Обидный ярлык упал на хорошо унавоженную почву. Маркина стали привечать в шоу-бизнесе. Узкий самопровозглашенный круг титулованных академиков от эстрады, после индивидуальных походов к ним Грота и Лизоньки, решил включить Иосифа в состав жюри большого конкурса, где ему, как родоначальнику горячо принятого зрителями направления, доверялось судить артистическую молодёжь.
С этого времени творческая жизнь артиста вступила в ту приятную полосу, когда уже не нужно клянчить койку в гостинице, выкраивать копейки, добираясь до мест выступления на попутках, и питаться всухомятку. Иосифа теперь встречали как звезду, чтобы потом довести до дверей самых лучших отелей, где знаменитостей круглосуточно караулят толпы поклонников и праздные зеваки.
Официальный представитель дирекции конкурса ждал группу Маркина на перроне железнодорожного вокзала. По счастливому стечению обстоятельств, уполномоченный по встречам значился местным функционером реверсивной партии и ценил любой вид искусства, который признавался в официальных партийных документах полезным для народа.

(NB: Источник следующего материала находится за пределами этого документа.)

-- ==== Sys2Proof/Config.lean ====
section
/-! DEFINITION. The implementation parameters of spec/00_scope.md R4 to R12, spec/30_encoding.md R88,
spec/41_llsc_sequence.md R135 and spec/70_reset_and_hazards.md R198, as plain data, and the free value of R18.
A `Config` is held in `State`, so that a claim over all states is a claim over all configurations (log 2). A platform
function of R12 is a finite list read by Machine/Platform.lean: every function on the machine's finite address spaces is
such a list (log 12, log 14, log 15), but for `Cop0Usable`, which takes the whole state: a rule of the mode, or an oracle
(log 16). -/

namespace Sys2Proof

/-- The processor modes the source names (R26, R179; log 45). -/
inductive Mode where
  | kernel
  | user
deriving DecidableEq, Repr

/-- The exceptions translation can raise (R62, R164 to R167). -/
inductive TransExc where
  | addressError
  | tlbRefill
  | tlbInvalid
  | tlbModified
deriving DecidableEq, Repr

/-- What translation of one virtual address gives (R62). -/
inductive Translated where
  | mapped (pa : Nat) (cca : Cca)
  | raises (e : TransExc)
deriving DecidableEq, Repr

/-- One entry of the translation parameter: virtual addresses `first` to `last` of one mode's view, both included. A mapped
entry sends `first` to `pa` and the addresses after it to those after `pa` (R62, R63; log 12). -/
structure MapEntry where
  view   : Mode
  first  : Word
  last   : Word
  target : Translated
deriving DecidableEq, Repr

/-- Physical addresses `first` to `last`, both included, under any attribute of `ccas` (R12; log 15). -/
structure PhysWindow where
  first : Nat
  last  : Nat
  ccas  : List Cca
deriving DecidableEq, Repr

/-- A window of `BusError`: physical addresses, attributes and access sizes in bytes (R12, R168; log 15). -/
structure BusWindow where
  window : PhysWindow
  sizes  : List Nat
deriving DecidableEq, Repr

/-- A window of `WatchMatch`: virtual addresses `first` to `last`, both included, and access sizes in bytes
(R12, R169; log 15). -/
structure WatchWindow where
  first : Word
  last  : Word
  sizes : List Nat
deriving DecidableEq, Repr

/-- The kinds of cacheability attribute (R64). -/
inductive CcaKind where
  | uncached
  | uncachedAccelerated
  | cachedNoncoherent
  | cachedCoherent
deriving DecidableEq, Repr

/-- Physical addresses `first` to `last`, both included (R8; log 31). -/
structure PhysRange where
  first : Nat
  last  : Nat
deriving DecidableEq, Repr

/-- An entry of `BlockOf`: data linked at a physical address from `first` to `last` have the block made of `pieces`
(R8; log 31). -/
structure BlockEntry where
  first  : Nat
  last   : Nat
  pieces : List PhysRange
deriving DecidableEq, Repr

/-- How `Cop0Usable(state)` is given: "a field of its configuration or as an oracle" (R12, R163; log 16). -/
inductive Cop0Rule where
  /-- A condition on the mode: usable in kernel mode, usable in user mode. -/
  | byMode (kernel user : Bool)
  /-- The `n`-th oracle: a predicate of the whole state that nothing constrains, `Config.cop0Oracle` in
  Machine/Platform.lean. -/
  | oracle (n : Nat)
deriving DecidableEq, Repr

/-- The parameters of one implementation and platform. No instruction changes one (R4 to R12). -/
structure Config where
  /-- `C0.Config.BE`: true is big-endian (R7, R27, R51). -/
  be : Bool
  /-- `C0.Config5.XNP`: true means paired words are NOT supported (R4, R28). -/
  xnp : Bool
  /-- `C0.Config5.EVA`: true means the EVA forms are implemented (R5, R29). -/
  eva : Bool
  /-- `C0.Config5.ULS`: true means uncached sequences are supported (R6, R30). -/
  uls : Bool
  /-- An NMS core, for which paired words are optional (R9). -/
  nms : Bool
  /-- `BlockOf` (R8): the first entry that holds the linked address gives its block; an address in none has the block of
  `blockSize` and `blockShift` (log 31). -/
  blocks : List BlockEntry
  /-- Size in bytes of the blocks of no entry (R8; log 31). -/
  blockSize : Nat
  /-- Where the blocks of no entry begin: at addresses `a` with `a + blockShift` a multiple of `blockSize` (R8; log 31). -/
  blockShift : Nat
  /-- The minimum page size, which bounds the block (R8). -/
  minPageSize : Nat
  /-- `PABITS`, the width of a physical address (R11; log 13). -/
  paBits : Nat
  /-- `Translate` (R12, R62): the first entry that holds the address decides; an address in none is mapped to itself with
  attribute 3 (log 12). -/
  translation : List MapEntry
  /-- Where `Synchronizable` is false (R12, R138; log 15). -/
  unsynchronizable : List PhysWindow
  /-- Which of the uncached attributes 2 and 7 are UCA (R11, R64; log 14). -/
  accelerated : List Cca
  /-- Which of the other attributes are cached coherent (R64; log 14). -/
  coherent : List Cca
  /-- A multi-processor system, or one with coherent I/O devices (R12, R139). -/
  multiprocessor : Bool
  /-- Where `WatchMatch` is true (R12, R169; log 15). -/
  watch : List WatchWindow
  /-- Where `BusError` is true (R12, R168; log 15). -/
  busError : List BusWindow
  /-- `Cop0Usable` (R12, R163; log 16). -/
  cop0 : Cop0Rule
  /-- `StrictX`: a pair word with a nonzero `x` bit is refused (R88; log 21). -/
  strictX : Bool
  /-- `AssumeProgress` (R135; log 28). -/
  assumeProgress : Bool
  /-- `EndPc` (R198; log 38). -/
  endPc : Word
deriving DecidableEq, Repr

/-- The configuration of `State.reset`: the defaults of spec/95_test_vectors.md and spec/92_eei_decisions.md, and, where the
spec gives none (NMS, the block, the page size, PABITS, UCA, EndPc), values of the model (DESIGN CHOICE, unsafe: log 3). -/
def Config.default : Config where
  be := false
  xnp := false
  eva := true
  uls := false
  nms := false
  blocks := []
  blockSize := 8
  blockShift := 0
  minPageSize := 8
  paBits := 32
  translation := []
  unsynchronizable := []
  accelerated := []
  coherent := []
  multiprocessor := false
  watch := []
  busError := []
  cop0 := .byMode true false
  strictX := false
  assumeProgress := false
  endPc := 0xFFFFFFFE#32

/-- The constraints the source puts on single parameters: a core that is not NMS supports paired words (R9), and the size of
the blocks of no entry is at least one word and at most the minimum page size (R8). What R8 demands of every block is
`Safety.BlocksWf`. Those on `CcaKind` hold by construction (R64). -/
def Config.wf (c : Config) : Bool :=
  (c.nms || !c.xnp) && decide (4 ≤ c.blockSize) && decide (c.blockSize ≤ c.minPageSize)

/-- THE FREE VALUE (R18; log 24): the environment's `n`-th draw from the set of 0 and 1, under no law. It has no body, so a
claim that mentions it holds for every value it could have. -/
opaque Config.draw : Nat → Bool

end Sys2Proof
end

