-- ==== Sys2Proof/Machine/Env.lean ====
section
/-! DEFINITION. What the steps of other agents, and the instructions the spec does not describe, do to memory and to the
load-linked/store-conditional state (spec/41_llsc_sequence.md R123 to R134, R141, R144, R145, R151, R152). Neither changes
a general register, the pc or the mode; only the foreign events LL and ERET change `LLB`. -/

namespace Sys2Proof.Machine

/-- The attribute an access is made with. -/
def Access.attr : Access → Cca
  | .load cca _ => cca
  | .coherentStore cca _ => cca
  | .nonCoherentStore cca _ => cca

/-- The bytes a store writes; none for a load. -/
def Access.cells : Access → List Host.Cell
  | .load _ _ => []
  | .coherentStore _ cells => cells
  | .nonCoherentStore _ cells => cells

/-- The physical addresses an access touches. -/
def Access.addrs : Access → List Nat
  | .load _ addrs => addrs
  | .coherentStore _ cells => cells.map Prod.fst
  | .nonCoherentStore _ cells => cells.map Prod.fst

/-- The access forces the store-conditional to fail: a coherent store into the block by any agent (R123, R124), or, in an
uncached sequence, an uncached store of this processor that overlaps the linked data (R144; log 35). No load does
(R134), and a non-coherent store otherwise does not (R131). Which stores are coherent is the event's own label, whatever
attribute it carries (DESIGN CHOICE, log 47). -/
def accessBreaks (cfg : Config) (own : Bool) (l : Link) (a : Access) : Bool :=
  match a with
  | .load _ _ => false
  | .coherentStore _ cells => cells.any (fun c => inBlock cfg l c.1)
  | .nonCoherentStore cca cells =>
    own && ccaUncached l.cca && ccaUncached cca && cells.any (fun c => inLinkedData l c.1)

/-- The access makes the result of an uncached sequence unpredictable: any agent's access to the block with another
attribute (R141; log 39). -/
def accessMixes (cfg : Config) (l : Link) (a : Access) : Bool :=
  ccaUncached l.cca && Access.attr a != l.cca && (Access.addrs a).any (fun p => inBlock cfg l p)

/-- The access is an event after which the store-conditional may fail: one of this processor's with a byte outside the
block (R129; one that straddles the block's end counts, DESIGN CHOICE, log 49), or a non-coherent store into the block on a
multi-processor system (R131; log 28), or one by this processor on any system (DESIGN CHOICE, log 50). -/
def accessMayFail (cfg : Config) (own : Bool) (l : Link) (a : Access) : Bool :=
  (own && (Access.addrs a).any (fun p => !inBlock cfg l p)) ||
  (match a with
   | .nonCoherentStore _ cells => (own || cfg.multiprocessor) && cells.any (fun c => inBlock cfg l c.1)
   | .load _ _ => false
   | .coherentStore _ _ => false)

/-- The access done: memory written, and the flags set while a link is held. -/
def applyAccess (own : Bool) (a : Access) (s : State) : State :=
  let s' := s.withMem (Memory.writeCells s.mem (Access.cells a))
  match s.link with
  | none => s'
  | some l => s'.raiseFlags (accessBreaks s.cfg own l a) (accessMixes s.cfg l a) (accessMayFail s.cfg own l a)

/-- An access by this processor (`own`) or by another agent; one outside the physical address space faults (log 13). -/
def accessStep (own : Bool) (a : Access) (s : State) : Host.Outcome State Fault Refusal :=
  match (Access.addrs a).find? (fun p => !physExists s.cfg p 1) with
  | some p => .fault (.noSuchPhysicalAddress p 1)
  | none => .next (applyAccess own a s)

/-- PREF, CACHE or an exception during a sequence: the store-conditional may fail (R130, R133, R127; log 48). -/
def noteMayFail (s : State) : State := s.raiseFlags false false s.link.isSome

/-- One step of another agent (R152; log 30). -/
def environmentStep (e : EnvEvent) (s : State) : Host.Outcome State Fault Refusal :=
  match e with
  | .access a => accessStep false a s
  | .cacheOp => .next (noteMayFail s)
  | .other => .next s

/-- An instruction of this processor joins the sequence it stands in (R132; log 29). -/
def noteInstruction (instrVa : Word) (len : Nat) (s : State) : State :=
  s.withSpan (if s.link.isSome then some (spanWith s.span instrVa len) else s.span)

/-- A load-linked instruction has completed its read (R151; log 33). Its physical address and attribute are those the event
carries: `translate` is the translation of stores, and the model ties the two by no check (R62; DESIGN CHOICE, log 51). A turn of a
pair kind sets the link even when `XNP = 1` and one of an EVA kind even when `EVA = 0`: the model makes no check, and what an
absent load-linked instruction does is not in the spec (R4, 90_conflicts C4; DESIGN CHOICE, log 52). -/
def loadLinkedStep (instrVa : Word) (len : Nat) (l : Link) (s : State) : Host.Outcome State Fault Refusal :=
  if physExists s.cfg l.pa l.nbytes then .next ((s.setLink l).withSpan (some (spanWith none instrVa len)))
  else .fault (.noSuchPhysicalAddress l.pa l.nbytes)

/-- PAUSE does nothing after an uncached load-linked instruction (R145); elsewhere it enters a state the spec leaves out
(R186; log 43). -/
def pauseStep (s : State) : Host.Outcome State Fault Refusal :=
  match s.link with
  | some l => if ccaUncached l.cca then .next s else .refused .pausedState
  | none => .refused .pausedState

/-- The trace of one instruction the spec does not describe (log 32). An exception by itself breaks no link: the ERET that
ends its handler does, and after an ERETNC the result is a draw (R127, 90_conflicts C6; log 48). -/
def foreignStep (instrVa : Word) (len : Nat) (e : ForeignEvent) (s : State) : Host.Outcome State Fault Refusal :=
  match e with
  | .access a => accessStep true a (noteInstruction instrVa len s)
  | .loadLinked kind va pa cca => loadLinkedStep instrVa len ⟨kind, va, pa, cca, LinkKind.nbytes kind⟩ s
  | .pref => .next (noteMayFail (noteInstruction instrVa len s))
  | .cacheOp => .next (noteMayFail (noteInstruction instrVa len s))
  | .eret => .next (((noteInstruction instrVa len s).raiseFlags true false false).withLlb false)
  | .eretnc => .next (noteInstruction instrVa len s)
  | .pause => pauseStep (noteInstruction instrVa len s)
  | .exception => .next (noteMayFail (noteInstruction instrVa len s))
  | .other => .next (noteInstruction instrVa len s)

end Sys2Proof.Machine
end

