-- ==== Sys2Proof/Machine/Fetch.lean ====
section
/-! DEFINITION. Fetching the instruction at the pc from the program text (spec/30_encoding.md R96, spec/20_memory.md R54,
R57, R69, spec/70_reset_and_hazards.md R198). -/

namespace Sys2Proof.Machine

/-- What stands at the pc. -/
inductive Fetched where
  | word (w : InstrWord)
  | ended
  | stuck
  | oddPc
deriving DecidableEq, Repr

/-- The pc is a multiple of 2 (R57; log 11). -/
def pcEven (pc : Word) : Bool := !pc.getLsbD 0

/-- `Text(pc)`; outside the text the run has ended at `EndPc` and is stuck elsewhere (R96, R198; log 38). -/
def fetch (s : State) : Fetched :=
  if !pcEven s.pc then .oddPc
  else
    match cellsLookup s.text s.pc.toNat with
    | some w => .word w
    | none => if s.pc = s.cfg.endPc then .ended else .stuck

/-- Place one instruction word in the text at the pc, made even, and give the processor the next turn (log 9). -/
def placeWord (s : State) (w : InstrWord) : State :=
  let pc := s.pc &&& 0xFFFFFFFE#32
  { s with pc := pc, text := cellsInsert s.text pc.toNat w, schedule := .processor :: s.schedule }

end Sys2Proof.Machine
end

– Как там наш товарищ Уссацкий? – первое, чем поинтересовался активист у Иосифа, когда троица вышла из вагона. Получив обнадёживающий ответ, он радостно выкрикнул: «Йес!» и подпрыгнул на месте, сжав в прыжке оба кулака. Стоявшие рядом люди вздрогнули и с опаской оглядывались на дёрганого мужчину, носившего на голове кепку в виде смешного разноцветного зонтика.
– Великий человек и толковый организатор наш Гарик Леонтьевич. Да, товарищ Маркин? Дай ему бог здоровья, – закрепил за собой образ верного члена партии абориген и, переведя дух, предложил двигаться:
– Ну, что, едем? Машинку я тут рядом поставил.
Город в беспамятстве бредил предстоящим конкурсом и традиционным гала-концертом. Вдоль дороги, от вокзала и до самой гостиницы, всё свободное пространство было заполнено рекламными щитами, перетяжками, афишами, на которых Иосиф с радостью узнавал себя в образе Писающего мальчика. И выступление то было давним, и лицо исполнителя скрывалось за внушительным надувным «кабачком», но всесильная реклама превращала именно его, Иосифа Маркина, в главную фигуру наступавшего творческого буйства.
Лишь одно обстоятельство серьёзно подпортило благостную картину. Чья-то паскудная рука успела надругаться над афишами, надписав худое слово на самом видном месте.
– Вот, сволочи, – не сдержался член жюри, и в раздражении выпалил тираду, от которой местный активист заёрзал на водительском сиденье и понимающе закивал головой.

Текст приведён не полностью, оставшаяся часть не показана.